Sumber daya manusia menurut adalah sebagai kekuatan daya pikir dan berkarya manusia yang masih tersimpan dalam dirinya yang perlu dibina dan digali serta dikembangkan untuk dimanfaatkan sebaik-baiknya bagi kesejahteraan kehidupan manusia.[2] Dengan demikian sumber daya manusia harus selalu dikembangkan menuju kepada kehidupan manusia yang kualitas yang diharapkan sesuai dengan taraf perkembangan zaman dimana manusia itu hidup.
Realitas yang terjadi di Indonesia, bahwa untuk meningkatkan kualitas hidup manusia dilakukan berbagai kegiatan yang selalu diberikan lebel yaitu “Pembangunan”. Akan tetapi aspek pembangunan yang dilakukan lebih kepada pembangunan yang bersifat ekonomi yang bertujuan untuk meningkatkan derajat kehidupan manusia dari sisi materil, jasmani dan untuk memenuhi kebutuhan hidup dengan standar ukur ekonomi belaka. Asumsi-asumsi pertumbuhan dan pemerataan menjadi suatu pendekatan pembangunan ekonomi yang dijalankan tanpa melihat dari sisi lain seperti aspek sosial budaya dan ketersediaan sumber daya manusia yang dimiliki. Akibatnya ketidakmerataan terjadi antar masyarakat, antar daerah, bahkan terjadi sebuah kawasan yang menimbulkan dua kutub yang berbeda misalnya kutub barat dan timur, Jawa dan luar Jawa. Perbedaan-perbedaan yang terjadi membawa kepada implikasi yang sangat serius dan perlu mendapat perhatian dari pemerintah sebagai disainerdan pemrakarsa pembangunan itu sendiri.
Tidak seimbangnya pembangunan ekonomi di satu sisi dengan pembangunan non ekonomi di sisi yang lain harus diakui telah meningkatkan pertumbuhan dan kemajuan, tetapi berdampak pada tidak meratanya distribusi pendapatan, melajunya kesenjangan, perbedaan antara yang kaya dan yang miskin, antara ekonomi kuat dan ekonomi lemah, dan juga kesenjangan antar daerah.
Permasalahan utama sehingga terjadinya kesenjangan itu oleh karena dalam kurun waktu yang cukup lama orientasi pembangunan lebih menitik beratkan kepada pembangunan ekonomi dan mengabaikan pembangunan lainnya.

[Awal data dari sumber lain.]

/-- A descriptor begins: its checks run; a walk is made; messages and packets leave (R82, R83, R149, R297). -/
def State.startDesc (s : State) (c : CoreId) (v : VatId) (d0 : Desc) : State :=
  let d := { d0 with startTick := s.tickOf (halfOf (regionOf c)), window := s.remoteWindow v }
  if d.isWalk then
    match s.walk c v d with
    | (s1, some st) => s1.activate c { d with result := some st }
    | (s1, none) => s1.modCore c (fun k => { k with dmaQ := k.dmaQ.drop 1 })
  else if !d.loader && pairing (kindOf d.src) (kindOf d.dst) && (outsideVat s v d.src || outsideVat s v d.dst || readsOverSeam c d
      || (writesOverSeam c d && !s.crossesSeam v))
  then (s.vatFault v c).modCore c (fun k => { k with dmaQ := k.dmaQ.drop 1 })
  else
    match descFault s c v d with
    | some st => s.activate c { d with result := some st }
    | none =>
      if kindOf d.dst = 1 then
        let b := sourceOf s c d.src d.length
        let r := sendFar s c v d b.1
        (r.1.sourceRead c d.src d.length).activate c { d with undelivered := r.2, result := some (if b.2 then .ok else .eccfatal) }
      else if kindOf d.dst = 3 then
        let b := sourceOf s c d.src d.length
        if b.2 then
          let e := { d with tag := (s.core c).freeTag, ptag := s.freePtag }
          ((postWrites s c v e b.1).sourceRead c d.src d.length).activate c e
        else (s.sourceRead c d.src d.length).activate c { d with result := some .eccfatal }
      else if kindOf d.src = 3 then
        let e := { d with tag := (s.core c).freeTag, ptag := s.freePtag }
        (postRead s c v e).activate c e
      else if kindOf d.src = 2 then
        (s.activate c { d with trips := (stackPieces (addr2 d.src) d.length).length }).setOut c v d.uid false (addr2 d.src) d.length
      else if kindOf d.dst = 2 then
        (s.activate c { d with trips := (stackPieces (addr2 d.dst) d.length).length }).setOut c v d.uid true (addr2 d.dst) d.length
      else s.activate c d

/-- DMA_DESCRIPTOR_START: the queue's first descriptor becomes active once fewer than 8 are, any fence is met, and a remote one
finds a free tag (R82, R299). -/
def execDmaDescriptorStart (c : CoreId) (s : State) : Result :=
  let k := s.core c
  match k.dmaQ, s.vatOf c with
  | d :: _, some v =>
    let remote := !d.isWalk && (kindOf d.src = 3 || kindOf d.dst = 3)
    if !s.regionRuns (regionOf c) || 8 ≤ k.dmaActive.length || (d.fence && !k.dmaActive.isEmpty) || startHeld s c d
      || (remote && k.freeTag.isNone) then .next s
    else .next (s.startDesc c v d)
  | _, _ => .next s

/-- A descriptor leaves the engine: its status word, then its SIGNAL, which for a remote write the remote module has made
(R231, R297). -/
def State.finishDesc (s : State) (c : CoreId) (i : Nat) (d : Desc) (st : Status) : State :=
  let s1 := s.modCore c (fun k =>
    let k1 := { k with dmaActive := k.dmaActive.eraseIdx i }
    if d.statusAddr = 0 then k1 else k1.putBytes d.statusAddr (leBytes 4 (statusCode st + 256)))
  match s.vatOf c with
  | some v =>
    if d.signal && !(!d.isWalk && kindOf d.dst = 3) then
      s1.sendSignal c v ⟨d.vid % 4096, Nat.mod_lt _ (by decide)⟩ 1 0 d.addVal
    else s1
  | none => s1

/-- The bytes of a transfer inside the module moved: the state, and the status (R83). -/
def State.moveBytes (s : State) (c : CoreId) (d : Desc) : State × Status :=
  let b := sourceOf s c d.src d.length
  let s1 := s.sourceRead c d.src d.length
  let st : Status := if b.2 then .ok else .eccfatal
  if kindOf d.dst = 2 then
    (s1.stackWrite (addr2 d.dst) b.1, if s.fencedGranule (addr2 d.dst) d.length then .eccfatal else st)
  else
    -- writes to tiles and buffers are in whole words
    let bs := match (s.core c).reach (addr0 d.dst) d.length with
      | some .spm => b.1
      | some .cream => b.1
      | _ => b.1.take (b.1.length / 4 * 4)
    ((s1.mergeCounted c (addr0 d.dst) bs.length).modCore c (fun k => k.writeLocal (addr0 d.dst) bs), st)

/-- A transfer writes its core's cream. -/
def writesCream (d : Desc) : Bool := !d.isWalk && decide (kindOf d.dst = 0) && decide (addr0 d.dst < 0x180000)
/-- A transfer inside the module waits for a tile or an activation buffer (R74, R76), for its messages over the ring, for a core without
power to have it again (R25, log entry 91), and a write of cream for those of earlier descriptors (R68). -/
def moveHeld (s : State) (c : CoreId) (d : Desc) : Bool :=
  let k := s.core c
  (kindOf d.src = 0 && k.busyAt (addr0 d.src) d.length)
    || (kindOf d.src = 1 && (match core1 d.src with
        | some x => (s.core x).busyAt (addr1 d.src) d.length
        | none => false))
    || (kindOf d.dst = 0 && (k.busyAt (addr0 d.dst) d.length || k.bufRead (addr0 d.dst) d.length))
    || d.trips ≠ 0
    || (match sourceCore c d.src with
        | some (x, _) => !s.regionOn (regionOf x)
        | none => false)
    || (writesCream d && (k.dmaActive.takeWhile (fun e => e.uid ≠ d.uid)).any (fun e => writesCream e && e.result.isNone))

/-- A descriptor's timeout window is over at its region's tick. -/
def State.timedOut (s : State) (c : CoreId) (d : Desc) : Bool :=
  windowOver d.startTick d.window (s.tickOf (halfOf (regionOf c)))
/-- The descriptors that time out: remote ones, and reads of the stacks (R299). -/
def canTimeOut (d : Desc) : Bool := !d.isWalk && (kindOf d.src = 3 || kindOf d.dst = 3 || kindOf d.src = 2)

/-- DMA_DESCRIPTOR_COMPLETE: an active descriptor completes; a transfer inside the module moves its bytes now, others have been
decided and acknowledged (R82, R178, R231). -/
def execDmaDescriptorComplete (c : CoreId) (i : Fin 8) (s : State) : Result :=
  match (s.core c).dmaActive[i.val]? with
  | none => .next s
  | some d =>
    if !s.regionRuns (regionOf c) then .next s
    else
      match d.result with
      | some st => if d.undelivered = 0 then .next (s.finishDesc c i d st) else .next s
      | none =>
        if kindOf d.src = 3 || kindOf d.dst = 3 || moveHeld s c d then .next s
        else if canTimeOut d && s.timedOut c d then .next s
        else
          let r := s.moveBytes c d
          .next (r.1.finishDesc c i d r.2)

/-- The tag of a timed-out descriptor goes into quarantine for 4 ms (R299). -/
def State.quarantineTag (s : State) (c : CoreId) (d : Desc) : State :=
  match d.tag with
  | none => s
  | some x => s.modCore c (fun k =>
      { k with quarantine := k.quarantine ++ [(x, d.ptag, s.tickOf (halfOf (regionOf c)), s.winTicks 4000000)] })

/-- REMOTE_TIMEOUT: a remote descriptor or stack read whose answer was not accepted by the last tick of its window completes
with TIMEOUT (R299). -/
def execRemoteTimeout (c : CoreId) (i : Fin 8) (s : State) : Result :=
  match (s.core c).dmaActive[i.val]? with
  | some d =>
    if d.result.isNone && canTimeOut d && s.timedOut c d then .next ((s.finishDesc c i d .timeout).quarantineTag c d)
    else .next s
  | none => .next s

/-- TAG_QUARANTINE_END: a tag's window of 4 ms is over (R299). -/
def execTagQuarantineEnd (c : CoreId) (tag : Fin 64) (s : State) : Result :=
  let at_ := s.tickOf (halfOf (regionOf c))
  .next (s.modCore c (fun k =>
    { k with quarantine := k.quarantine.filter (fun q => !(q.1 == tag && windowOver q.2.2.1 q.2.2.2 at_)) }))

end Sys2Proof.Machine
end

Oleh karenanya, pembangunan tidak hanya melihat dari kontribusi pemikiran ahli-ahli ekonomi semata, tetapi pemikiran-pemikiran para pakar dari berbagai disiplin ilmu lainnya perlu diperhatikan dalam perumusan dan pengambilan keputusan, sehingga kata-kata kunci dalam ukuran sosial ekonomi masyarakat seperti : kualitas manusia, kualitas masyarakat, ukuran maju, ukuran mandiri, suasana tentram, dan sejahtera lahir dan bathin menjadi jelas, baik bagi masyarakat dan juga terlebih bagi pemerintah dalam memacu pembangunan sosial ekonomi.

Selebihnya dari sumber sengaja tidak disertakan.